X represents a substituent, and m represents an integer of 0 to 4. ) General formula (II) (In the formula, Q, X, n and m have the same meanings as in the general formula (I).) 2. The method for producing a nitrogen-containing aromatic heterocyclic carboxylic acid compound according to claim 1, wherein the nickel compound is a nickel (II) complex. 3. The compound represented by the general formula (I) or (II) is a compound represented by the general formula (Ia) or (II-a), respectively.

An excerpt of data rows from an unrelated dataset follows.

-- ==== Sys2Proof/Laws/Number.lean ====
section
/-! SUPPORT. What the operations on closed forms do to the real numbers they stand for. -/

namespace Sys2Proof

open Real

@[simp] theorem termsReal_nil : termsReal [] = 0 := rfl

@[simp] theorem termsReal_cons (t : Term) (ts : List Term) : termsReal (t :: ts) = t.toReal + termsReal ts := by
  simp [termsReal]

theorem Num.toReal_mk (ts : List Term) : Num.toReal ⟨ts⟩ = termsReal ts := rfl

@[simp] theorem Num.toReal_zero : Num.zero.toReal = 0 := rfl

theorem Term.toReal_of_coef_zero {t : Term} (h : t.coef = 0) : t.toReal = 0 := by simp [Term.toReal, h]

theorem termsReal_insertTerm (t : Term) (ts : List Term) :
    termsReal (Num.insertTerm t ts) = t.toReal + termsReal ts := by
  induction ts with
  | nil =>
    unfold Num.insertTerm
    split
    · simp [Term.toReal_of_coef_zero ‹_›]
    · simp
  | cons u us ih =>
    unfold Num.insertTerm
    split
    · rename_i hkey
      have hsum : t.toReal + u.toReal =
          ((t.coef + u.coef : ℚ) : ℝ) * π ^ u.piPow * Real.cos (π * (u.angle : ℝ)) := by
        simp only [Term.toReal, hkey.1, hkey.2, Rat.cast_add]
        ring
      split
      · rename_i h0
        rw [h0] at hsum
        simp only [Rat.cast_zero, zero_mul] at hsum
        rw [termsReal_cons, ← add_assoc, hsum, zero_add]
      · rw [termsReal_cons, termsReal_cons, ← add_assoc, hsum]
        rfl
    · split
      · split
        · simp [Term.toReal_of_coef_zero ‹_›]
        · simp
      · rw [termsReal_cons, ih, termsReal_cons]
        ring

@[simp] theorem Num.toReal_ofRat (q : ℚ) : (Num.ofRat q).toReal = (q : ℝ) := by
  rw [Num.ofRat, Num.toReal_mk, termsReal_insertTerm]
  simp [Term.toReal]

@[simp] theorem Num.toReal_one : Num.one.toReal = 1 := by simp [Num.one]

@[simp] theorem Num.toReal_add (a b : Num) : (Num.add a b).toReal = a.toReal + b.toReal := by
  obtain ⟨ts⟩ := a
  rw [Num.add, Num.toReal_mk, Num.toReal_mk]
  induction ts with
  | nil => simp [Num.toReal]
  | cons t ts ih =>
    rw [List.foldr_cons, termsReal_insertTerm, ih, termsReal_cons]
    ring

theorem cos_foldAngle (r : ℚ) : Real.cos (π * (foldAngle r : ℝ)) = Real.cos (π * (r : ℝ)) := by
  have hm : Real.cos (π * ((r - 2 * ((r / 2).floor : ℚ) : ℚ) : ℝ)) = Real.cos (π * (r : ℝ)) := by
    have h : π * ((r - 2 * ((r / 2).floor : ℚ) : ℚ) : ℝ) = π * (r : ℝ) - ((r / 2).floor : ℤ) * (2 * π) := by
      push_cast
      ring
    rw [h, Real.cos_sub_int_mul_two_pi]
  simp only [foldAngle]
  split
  · exact hm
  · rw [← hm, ← Real.cos_two_pi_sub]
    congr 1
    push_cast
    ring

theorem toReal_acuteTerm (k : ℤ) (f q : ℚ) :
    (acuteTerm k f q).toReal = (q : ℝ) * π ^ k * Real.cos (π * (f : ℝ)) := by
  unfold acuteTerm
  split
  · rename_i h
    subst h
    have : π * ((1 / 2 : ℚ) : ℝ) = π / 2 := by push_cast; ring
    rw [this, Real.cos_pi_div_two]
    simp [Term.toReal]
  · split
    · rename_i h
      subst h
      have : π * ((1 / 3 : ℚ) : ℝ) = π / 3 := by push_cast; ring
      rw [this, Real.cos_pi_div_three]
      simp [Term.toReal]
      ring
    · rfl

theorem toReal_cosTerm (k : ℤ) (r q : ℚ) :
    (cosTerm k r q).toReal = (q : ℝ) * π ^ k * Real.cos (π * (r : ℝ)) := by
  unfold cosTerm
  split
  · rw [toReal_acuteTerm, cos_foldAngle]
  · rw [toReal_acuteTerm]
    have h : π * ((1 - foldAngle r : ℚ) : ℝ) = π - π * (foldAngle r : ℝ) := by push_cast; ring
    rw [h, Real.cos_pi_sub, cos_foldAngle]
    push_cast
    ring

@[simp] theorem Num.toReal_cosPi (r : ℚ) : (Num.cosPi r).toReal = Real.cos (π * (r : ℝ)) := by
  rw [Num.cosPi, Num.toReal_mk, termsReal_insertTerm, toReal_cosTerm]
  simp

@[simp] theorem Num.toReal_sinPi (r : ℚ) : (Num.sinPi r).toReal = Real.sin (π * (r : ℝ)) := by
  rw [Num.sinPi, Num.toReal_cosPi, ← Real.cos_pi_div_two_sub]
  congr 1
  push_cast
  ring

@[simp] theorem Num.toReal_piTo (k : ℤ) : (Num.piTo k).toReal = π ^ k := by
  simp [Num.piTo, Num.toReal_mk, Term.toReal]

@[simp] theorem Num.toReal_invSqrt2 : Num.invSqrt2.toReal = 1 / Real.sqrt 2 := by
  rw [Num.invSqrt2, Num.toReal_cosPi]
  have h : π * ((1 / 4 : ℚ) : ℝ) = π / 4 := by push_cast; ring
  rw [h, Real.cos_pi_div_four, eq_div_iff (by positivity), div_mul_eq_mul_div,
    Real.mul_self_sqrt (by norm_num)]
  norm_num

theorem termsReal_mulTerm (t u : Term) (acc : List Term) :
    termsReal (Num.mulTerm t u acc) = t.toReal * u.toReal + termsReal acc := by
  rw [Num.mulTerm, termsReal_insertTerm, termsReal_insertTerm, toReal_cosTerm, toReal_cosTerm]
  have hsub : π * ((t.angle - u.angle : ℚ) : ℝ) = π * (t.angle : ℝ) - π * (u.angle : ℝ) := by push_cast; ring
  have hadd : π * ((t.angle + u.angle : ℚ) : ℝ) = π * (t.angle : ℝ) + π * (u.angle : ℝ) := by push_cast; ring
  rw [hsub, hadd, Real.cos_sub, Real.cos_add, zpow_add₀ Real.pi_ne_zero]
  simp only [Term.toReal]
  push_cast
  ring

@[simp] theorem Num.toReal_mul (a b : Num) : (Num.mul a b).toReal = a.toReal * b.toReal := by
  obtain ⟨ts⟩ := a
  obtain ⟨us⟩ := b
  simp only [Num.mul, Num.toReal_mk]
  have inner : ∀ (t : Term) (us acc : List Term),
      termsReal (us.foldr (fun u acc' => Num.mulTerm t u acc') acc) = t.toReal * termsReal us + termsReal acc := by
    intro t us acc
    induction us with
    | nil => simp
    | cons u us ih =>
      rw [List.foldr_cons, termsReal_mulTerm, ih, termsReal_cons]
      ring
  induction ts with
  | nil => simp
  | cons t ts ih =>
    rw [List.foldr_cons, inner, ih, termsReal_cons]
    ring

Or the method for producing a nitrogen-containing aromatic heterocyclic carboxylic acid compound according to 2. General formula (Ia) (In the formula, Q ′ represents a 6-membered monocyclic or condensed-ring aromatic heterocyclic ring containing at least one nitrogen atom, and R, n, X, and m have the same meanings as in formula (I).) Formula (II-a) (In the formula, Q ′, X, n and m have the same meaning as in the general formula (Ia).)